Tecnicamente non sarebbe potuta uscire, Cip e Ciop non erano entusiasti all’idea che la stronza doppiogiochista con la faccia di Elena girasse per Mystic Falls, ma praticamente le bastava agguantare dal comodino di Damon le chiavi di una delle sue auto e farsi un giro appena qualche miglia più in là, giusto perché Stefan da arrabbiato diventava acido come una vecchia zitella che non vedeva testosterone da ere.
Da una parte gli avrebbe consigliato di fare più sesso e pensare di meno, dall’altra gli avrebbe suggerito di fare sesso con lei e non pensare semplicemente, ma era già abbastanza nervoso di suo, ed un capo d’abbigliamento forato da paletti di fortuna le bastava per quella settimana.
Sentì un rumore di bicchieri in cucina e si diresse verso la stanza, convinta di trovare il minore dei due fratelli. Un piccolo saluto non avrebbe fatto male, e comunque avvisare che usciva a farsi un giro le avrebbe evitato di dover spiegare in seguito che no, non sono andata a costruire una macchina anti-Elena, sarebbe di cattivo gusto. Ne avrebbe approfittato per rubare qualcosa di buono dalla scorta di Damon, giusto per rallegrare un po’ il viaggio in auto.
All’ultimo si accorse di una nota stonata che le pungeva l’olfatto, ed arrivata in cucina trovò Elena.
Aveva l’odore di Stefan addosso.
La ragazza sobbalzò, vedendola, e quasi le scivolò il bicchiere d’acqua di mano. Era coperta solo dalla felpa grigia che Stefan aveva indosso quella sera, e le lunghe gambe magre erano nude, a malapena coperte fino alle cosce.
«Povera piccola, ti ho spaventata?» chiese ironicamente avvicinandosi di un passo.

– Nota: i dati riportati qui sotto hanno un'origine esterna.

-- ==== Sys2Proof/Machine/Core.lean ====
section
/-! DEFINITION. The machine as the host sees it. -/

def Sys2Proof.core : Host.Core :=
  { State := Sys2Proof.Machine.State
    Fault := Sys2Proof.Machine.Fault
    Refusal := Sys2Proof.Machine.Refusal
    step := Sys2Proof.Machine.step
    reset := Sys2Proof.Machine.State.reset }
end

Elena arretrò automaticamente, e Katherine ne rise.
«Non ti mangio mica. Il sangue Petrova è buono per tante cose, ma il suo sapore non è tra i miei preferiti.» la schernì.

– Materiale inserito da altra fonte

-- ==== Sys2Proof/Certificates/Slice0/Obligations.lean ====
section
/-! DEFINITION. The statements for the provers. Each docstring names the rules a statement formalises. That a step takes
up one action of the host, and that the device's answers are data of the state, is the model's form (log 2, log 3). -/

open Sys2Proof Sys2Proof.Machine

/-! ## Encoding -/

/-- Decode and encode agree on every instruction, through the port's bits (30_encoding.md R49 to R51). The layout of the
port as one number is the model's choice (log 8). -/
def Obligations.EveryInstructionDecodesFromItsPortBits : Prop :=
  ∀ i : Instr, decodeTableWord 172 (encode i).toBits.toNat = some i

/-- 30_encoding.md R51: the operation code selects the command, and R50: the fields it takes. -/
def Obligations.CommandsTakeTheOperandsOfTheirRow : Prop :=
  ∀ c : Command,
    (c.op = 0x01#8 → decode c = .ok (.config (c.a.extractLsb' 0 2) (c.a.getLsbD 2))) ∧
    (c.op = 0x10#8 → decode c = .ok (.bta8 (c.a.getLsbD 0))) ∧
    (c.op = 0x11#8 → decode c = .ok (.bta16 (c.a.getLsbD 0))) ∧
    (c.op = 0x12#8 → decode c = .ok (.atb8 (c.a.extractLsb' 0 8))) ∧
    (c.op = 0x13#8 → decode c = .ok (.atb16 c.a)) ∧
    (c.op = 0x14#8 → decode c = .ok (.scale c.a)) ∧
    (c.op = 0x15#8 → decode c = .ok (.hapos c.a)) ∧
    (c.op = 0x16#8 → decode c = .ok (.haneg c.a)) ∧
    (c.op = 0x17#8 → decode c = .ok (.norm c.a c.b)) ∧
    (c.op = 0x18#8 → decode c = .ok (.col8 c.vlen
      ⟨c.v.l0.extractLsb' 0 8, c.v.l1.extractLsb' 0 8, c.v.l2.extractLsb' 0 8, c.v.l3.extractLsb' 0 8,
       c.v.l4.extractLsb' 0 8, c.v.l5.extractLsb' 0 8, c.v.l6.extractLsb' 0 8, c.v.l7.extractLsb' 0 8⟩)) ∧
    (c.op = 0x19#8 → decode c = .ok (.col16 c.vlen c.v)) ∧
    (c.op = 0x21#8 → decode c = .ok .build20) ∧
    (c.op = 0x22#8 → decode c = .ok .build7) ∧
    (c.op = 0x23#8 → decode c = .ok .probe) ∧
    (c.op = 0x30#8 → decode c = .ok .handshake) ∧
    (c.op = 0x40#8 → decode c = .ok .update) ∧
    (c.op = 0x41#8 → decode c = .ok (.haptic c.vlen (c.v.l0.extractLsb' 0 8) (c.v.l1.extractLsb' 0 8)
      (c.v.l2.extractLsb' 0 8) (c.v.l3.extractLsb' 0 8))) ∧
    (c.op = 0x42#8 → decode c = .ok (.ackdec c.vlen (c.v.l0.extractLsb' 0 8)))

/-- 30_encoding.md R52: the reserved operation codes are exactly the listed ranges, and each is refused with
`E_ILLEGAL_OP`, changing nothing else, unless the block is `ABORTED`; the illegal operand values of a listed command are
refused with the code R52 names, and no other operand value of any command is. -/
def Obligations.ReservedAndIllegalEncodingsAreRefused : Prop :=
  (∀ c : Command, decode c = .error (.reservedOp c.op) ↔
    (c.op.toNat = 0x00 ∨ (0x02 ≤ c.op.toNat ∧ c.op.toNat ≤ 0x0F) ∨ (0x1A ≤ c.op.toNat ∧ c.op.toNat ≤ 0x20) ∨
      (0x24 ≤ c.op.toNat ∧ c.op.toNat ≤ 0x2F) ∨ (0x31 ≤ c.op.toNat ∧ c.op.toNat ≤ 0x3F) ∨ 0x43 ≤ c.op.toNat)) ∧
  (∀ (c : Command) (s : State), decode c = .error (.reservedOp c.op) → s.hsState ≠ .aborted →
    issue c s = .next { s with lastErr := .illegalOp }) ∧
  (∀ (m : BitVec 2) (n : Bool) (s : State), s.hsState = .start →
    (m = 3#2 → exec (.config m n) s = .next { s with lastErr := .invalidConfig }) ∧
    (m ≠ 3#2 → ∃ t, exec (.config m n) s = .next t ∧ t.lastErr = .none)) ∧
  (∀ (k : BitVec 4) (v : Lanes Byte) (w : Lanes Word) (s : State), s.Accepts →
    (k ≠ 8#4 → exec (.col8 k v) s = .next { s with lastErr := .invalidInputLength } ∧
      exec (.col16 k w) s = .next { s with lastErr := .invalidInputLength }) ∧
    (k = 8#4 → (∃ t, exec (.col8 k v) s = .next t ∧ t.lastErr = .none) ∧
      ∃ t, exec (.col16 k w) s = .next t ∧ t.lastErr = .none)) ∧
  (∀ (k : BitVec 4) (r0 r1 r2 r3 : Byte) (s : State), s.Accepts →
    (k.toNat > 4 → exec (.haptic k r0 r1 r2 r3) s = .next { s with lastErr := .invalidInputLength } ∧
      exec (.ackdec k r0) s = .next { s with lastErr := .invalidInputLength }) ∧
    (k.toNat ≤ 4 → (∃ t, exec (.haptic k r0 r1 r2 r3) s = .next t ∧ t.lastErr = .none) ∧
      ∃ t, exec (.ackdec k r0) s = .next t ∧ t.lastErr = .none)) ∧
  (∀ (i : Instr) (s t : State), i.wellFormed = true → exec i s = .next t →
    t.lastErr ≠ .illegalOp ∧ t.lastErr ≠ .invalidConfig ∧ t.lastErr ≠ .invalidInputLength)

«Che ci fai qui?» domandò Elena cauta. Abbassava sempre un po’ la testa quando stava in allerta.
«Uhm.» fece sovrappensiero la vampira, spostando lo sguardo di lato prima di riportarlo su di lei «Non saprei. Ci vivo?»
Si chinò sul tavolo per puntellarsi sul gomito e poggiò il mento sulla mano «E tu, invece, piccola Gilbert? Le bambine a quest’ora della notte dovrebbero essere nel proprio letto a dormire.»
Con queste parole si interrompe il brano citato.